Oregon Ridge Park Nature Center official reports destruction of property in painted tree exhibit

An Oregon Ridge Park Nature Center official filed a police report for destruction of property of a park exhibit composed of about 50 painted trees and descriptive plaques that has come under fire by a local environmental group.

The nature center official, who referred a reporter to the Baltimore County Office of Communications and whom the police wouldn’t identify, told police that 36 of the signs had been damaged at an estimated total value of $650, a police spokeswoman confirmed Thursday.

The exhibit, called “Forest of Hope,” was created as part of a recovery celebration for the Nikki Perlow Foundation, which helps young adults dealing with alcohol and drug addiction. Trees were painted with colorful water-based acrylic paint and more than 50 corresponding plaques describing the testimonies of those recovering from addiction were placed nearby. The project’s aim was to show the other side of addiction and that people can recover, said Gary Perlow, the foundation’s president and founder.

“Now you have a forest with 50 magnificent beautiful trees that tell a story, and there’s nothing that explains anything. People walk up this trail now and there’s nothing,” Perlow said.

The exhibit has prompted debate in Baltimore County regarding its possible environmental impact of the paint on the trees as well as the process it went through to be approved.

The county’s Commission on Environmental Quality presented recommendations to the County Council in May, seeking modifications to the approval process for some parks projects by revising the county code so that input would be required by more than just the rec and parks department’s director, as was the case with the painted trees project. One of the commission’s recommendations to the county executive was to have the signs removed “since they are a hazard and they distract from existing educational signage,” the recommendation document read.

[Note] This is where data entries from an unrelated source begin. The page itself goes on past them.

-- ==== Sys2Proof/Machine/Init.lean ====
section
/-! DEFINITION. RESET (spec/70_reset_and_hazards.md), INIT, NOP (spec/42_init.md) and the reserved command codes
(spec/30_encoding.md R55). -/

namespace Sys2Proof.Machine

/-- RESET, enabled in every state (R114). -/
def execReset (s : State) : Host.Outcome State Fault Refusal := .next (s.cleared Config.params)

/-- NOP (R96). -/
def execNop (s : State) : Host.Outcome State Fault Refusal := acceptCommand id s

/-- INIT (R93, R95). -/
def execInit (s : State) : Host.Outcome State Fault Refusal := acceptCommand (State.initialised Config.params) s

/-- The reserved code 101: "The hardware treats a reserved code as NOP" (R55, log entry 6). -/
def execReserved5 (s : State) : Host.Outcome State Fault Refusal := acceptCommand id s

/-- The reserved code 110, as NOP (R55, log entry 6). -/
def execReserved6 (s : State) : Host.Outcome State Fault Refusal := acceptCommand id s

/-- The reserved code 111, as NOP (R55, log entry 6). -/
def execReserved7 (s : State) : Host.Outcome State Fault Refusal := acceptCommand id s

end Sys2Proof.Machine
end

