theorem witness_WrapDropsEveryReadyByte :
    ∃ s, Inv Config.params s ∧ s.armed = true ∧ s.xstate ≠ .crit ∧ s.byteCur = Config.poolSize - 1 ∧ s.bitCur = 7#3 :=
  ⟨wit (Config.poolSize - 1) 7#3 .grant 4#3 [], wit_inv last_lt (by decide) (by decide), rfl, by simp [wit, st], rfl, rfl⟩

theorem witness_TicksAdvanceThePositionModuloThePool :
    ∃ s, Inv Config.params s ∧ s.tickFate = .folds ∧ s.inputs = tickWords [true, false] ++ [.micro true] :=
  ⟨wit (Config.poolSize - 1) 7#3 .wait 4#3 (tickWords [true, false] ++ [.micro true]),
    wit_inv last_lt (by decide) (by decide), rfl, rfl⟩

theorem witness_PollGrantsWhenAByteIsReady :
    (∃ s : State, s.xstate = .wait ∧ 1 ≤ s.byteCur) ∧ ∃ s : State, s.xstate = .wait ∧ s.byteCur = 0 :=
  ⟨⟨wit 1 0#3 .wait 1#3 [], rfl, le_refl 1⟩, ⟨wit 0 7#3 .wait 1#3 [], rfl, rfl⟩⟩

theorem witness_EnterTakesTheSection : ∃ s : State, s.xstate = .grant ∧ s.armed = true :=
  ⟨wit 0 0#3 .grant 1#3 [], rfl, rfl⟩

theorem witness_RemoveTakesTheFrontByte :
    (∃ s : State, s.xstate = .crit ∧ s.pool.wf Config.poolSize = true ∧ 1 ≤ s.byteCur ∧ s.byteCur < Config.poolSize ∧
      s.remain = 1#3 ∧ s.tickPend = false) ∧
    ∃ s : State, s.xstate = .crit ∧ s.pool.wf Config.poolSize = true ∧ 1 ≤ s.byteCur ∧ s.byteCur < Config.poolSize ∧
      s.byteCur = Config.poolSize - 1 ∧ s.remain = 4#3 ∧ s.tickPend = true ∧ s.armed = true :=
  ⟨⟨wit 1 3#3 .crit 1#3 [], rfl, wit_wf, le_refl 1, one_lt, rfl, rfl⟩,
    ⟨pended (Config.poolSize - 1) 7#3 4#3 [], rfl, wit_wf, one_le_last, last_lt, rfl, rfl, rfl, rfl⟩⟩

theorem witness_RemoveAtZeroGoesBackToTheWait :
    (∃ s : State, s.xstate = .crit ∧ s.byteCur = 0 ∧ s.tickPend = false) ∧
    ∃ s : State, s.xstate = .crit ∧ s.byteCur = 0 ∧ s.tickPend = true ∧ s.armed = true :=
  ⟨⟨wit 0 3#3 .crit 1#3 [], rfl, rfl, rfl⟩, ⟨pended 0 7#3 4#3 [], rfl, rfl, rfl, rfl⟩⟩

theorem witness_ExitServesThePendedTick :
    ∃ s, Inv Config.params s ∧ s.xstate = .crit ∧ s.tickPend = true :=
  ⟨pended (Config.poolSize - 1) 7#3 1#3 [], pended_inv last_lt (by decide) (by decide), rfl, rfl⟩

theorem witness_PartialByteSurvivesARemoval :
    ∃ s : State, s.xstate = .crit ∧ s.tickPend = false ∧ s.pool.wf Config.poolSize = true ∧ 1 ≤ s.byteCur ∧
      s.byteCur < Config.poolSize ∧ s.byteCur = Config.poolSize - 1 ∧ s.bitCur = 7#3 :=
  ⟨wit (Config.poolSize - 1) 7#3 .crit 1#3 [], rfl, rfl, wit_wf, one_le_last, last_lt, rfl, rfl⟩

theorem witness_AccumulatorShiftLosesNoBit : (0x00FFFFFF#32).toNat < 2 ^ 24 := by decide

theorem witness_MicroStepOutsideItsPhaseIsRefused :
    (wit 1 0#3 .idle 0#3 []).xstate ≠ .wait ∧ (wit 1 0#3 .wait 1#3 []).xstate ≠ .grant ∧
    (wit 1 0#3 .grant 1#3 []).xstate ≠ .crit := by decide

theorem witness_AccessOutsideThePoolFaults :
    (∃ s : State, Config.poolSize ≤ s.byteCur ∧ s.tickFate = .folds) ∧
    ∃ s : State, Config.poolSize ≤ s.byteCur ∧ s.xstate = .crit :=
  ⟨⟨wit Config.poolSize 0#3 .idle 0#3 [], le_refl _, rfl⟩, ⟨wit Config.poolSize 0#3 .crit 1#3 [], le_refl _, rfl⟩⟩

theorem witness_NextByteDeliversTheFrontByte :
    ∃ s, Inv Config.params s ∧ s.xstate = .idle ∧ s.view.complete = 0xA5#8 :: [] ∧
      s.inputs = .cmd 0b010#3 :: (microSteps [true, false, true] ++ []) :=
  ⟨wit 1 3#3 .idle 0#3 (.cmd 0b010#3 :: (microSteps [true, false, true] ++ [])),
    wit_inv one_lt (by decide) (by decide), rfl, rfl, rfl⟩

theorem witness_PollEnterRemoveIsOneExtract :
    ∃ s, Inv Config.params s ∧ s.xstate = .wait ∧ 1 ≤ s.byteCur ∧ s.inputs = microSteps [true, false, true] ++ [] :=
  ⟨wit (Config.poolSize - 1) 3#3 .wait 2#3 (microSteps [true, false, true] ++ []),
    wit_inv last_lt (by decide) (by decide), rfl, one_le_last, rfl⟩

theorem witness_EightFoldsThenNextByteDelivers :
    ∃ (s : State) (draws ds : List Bit), Inv Config.params s ∧ s.armed = true ∧ s.xstate = .idle ∧ s.byteCur = 0 ∧
      s.bitCur = 0#3 ∧ draws.length = 8 ∧ ds.length = 3 ∧
      s.inputs = tickWords draws ++ .cmd 0b010#3 :: (microSteps ds ++ []) :=
  ⟨wit 0 0#3 .idle 0#3 (tickWords [true, false, true, true, false, false, true, false] ++
      .cmd 0b010#3 :: (microSteps [false, false, true] ++ [])), [true, false, true, true, false, false, true, false],
    [false, false, true], wit_inv zero_lt (by decide) (by decide), rfl, rfl, rfl, rfl, rfl, rfl, rfl⟩

theorem witness_EveryStepKeepsTheInvariants : ∃ s, Inv Config.params s ∧ s.xstate = .crit ∧ s.tickPend = true :=
  ⟨pended 1 7#3 4#3 [], pended_inv one_lt (by decide) (by decide), rfl, rfl⟩

/-- Every event is enabled in a state that meets the invariants, and a command is also asked of a busy one. -/
theorem witness_EnabledEventsAreTotal (i : Instr) : ∃ s, Inv Config.params s ∧ enabled i s = true := by
  have idle : Inv Config.params (wit 1 7#3 .idle 0#3 []) := wit_inv one_lt (by decide) (by decide)
  cases i with
  | poll => exact ⟨wit 1 7#3 .wait 1#3 [], wit_inv one_lt (by decide) (by decide), rfl⟩
  | enter => exact ⟨wit 1 7#3 .grant 1#3 [], wit_inv one_lt (by decide) (by decide), rfl⟩
  | remove c => exact ⟨pended 1 7#3 1#3 [], pended_inv one_lt (by decide) (by decide), rfl⟩
  | reset => exact ⟨_, idle, rfl⟩
  | nop => exact ⟨_, idle, rfl⟩
  | init => exact ⟨_, idle, rfl⟩
  | nextByte => exact ⟨_, idle, rfl⟩
  | nextInt => exact ⟨_, idle, rfl⟩
  | nextLong => exact ⟨_, idle, rfl⟩
  | reserved5 => exact ⟨_, idle, rfl⟩
  | reserved6 => exact ⟨_, idle, rfl⟩
  | reserved7 => exact ⟨_, idle, rfl⟩
  | tick c => exact ⟨_, idle, rfl⟩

The report of damage to the plaques, which was filed July 16 stated the official was unable to provide suspect information. She thought it could be a man who previously volunteered at the park that made it “clear to her that he dislikes the signs and what they represent,” the report said. The damage occurred between June 1 and June 30, according to the report, and the official had not seen the man on the property since April. Baltimore County Police spokeswoman Officer Jennifer Peach said there is no evidence against the man.

The Baltimore County Recreation and Parks Department had nothing to add and deferred to the police department, said Ellen Kobler, the county’s deputy communications director.

“It’s just awful that something like that could be done. It’s a project that was done for the community, both young and old, to really help break down the stigma tied to addiction,” Perlow, of Baltimore, said. “There are so many people that recover from this disease and are living a great life in recovery, and that’s what the forest was about. And we wanted to share that message with the public for, not only breaking the stigma, but education, also.”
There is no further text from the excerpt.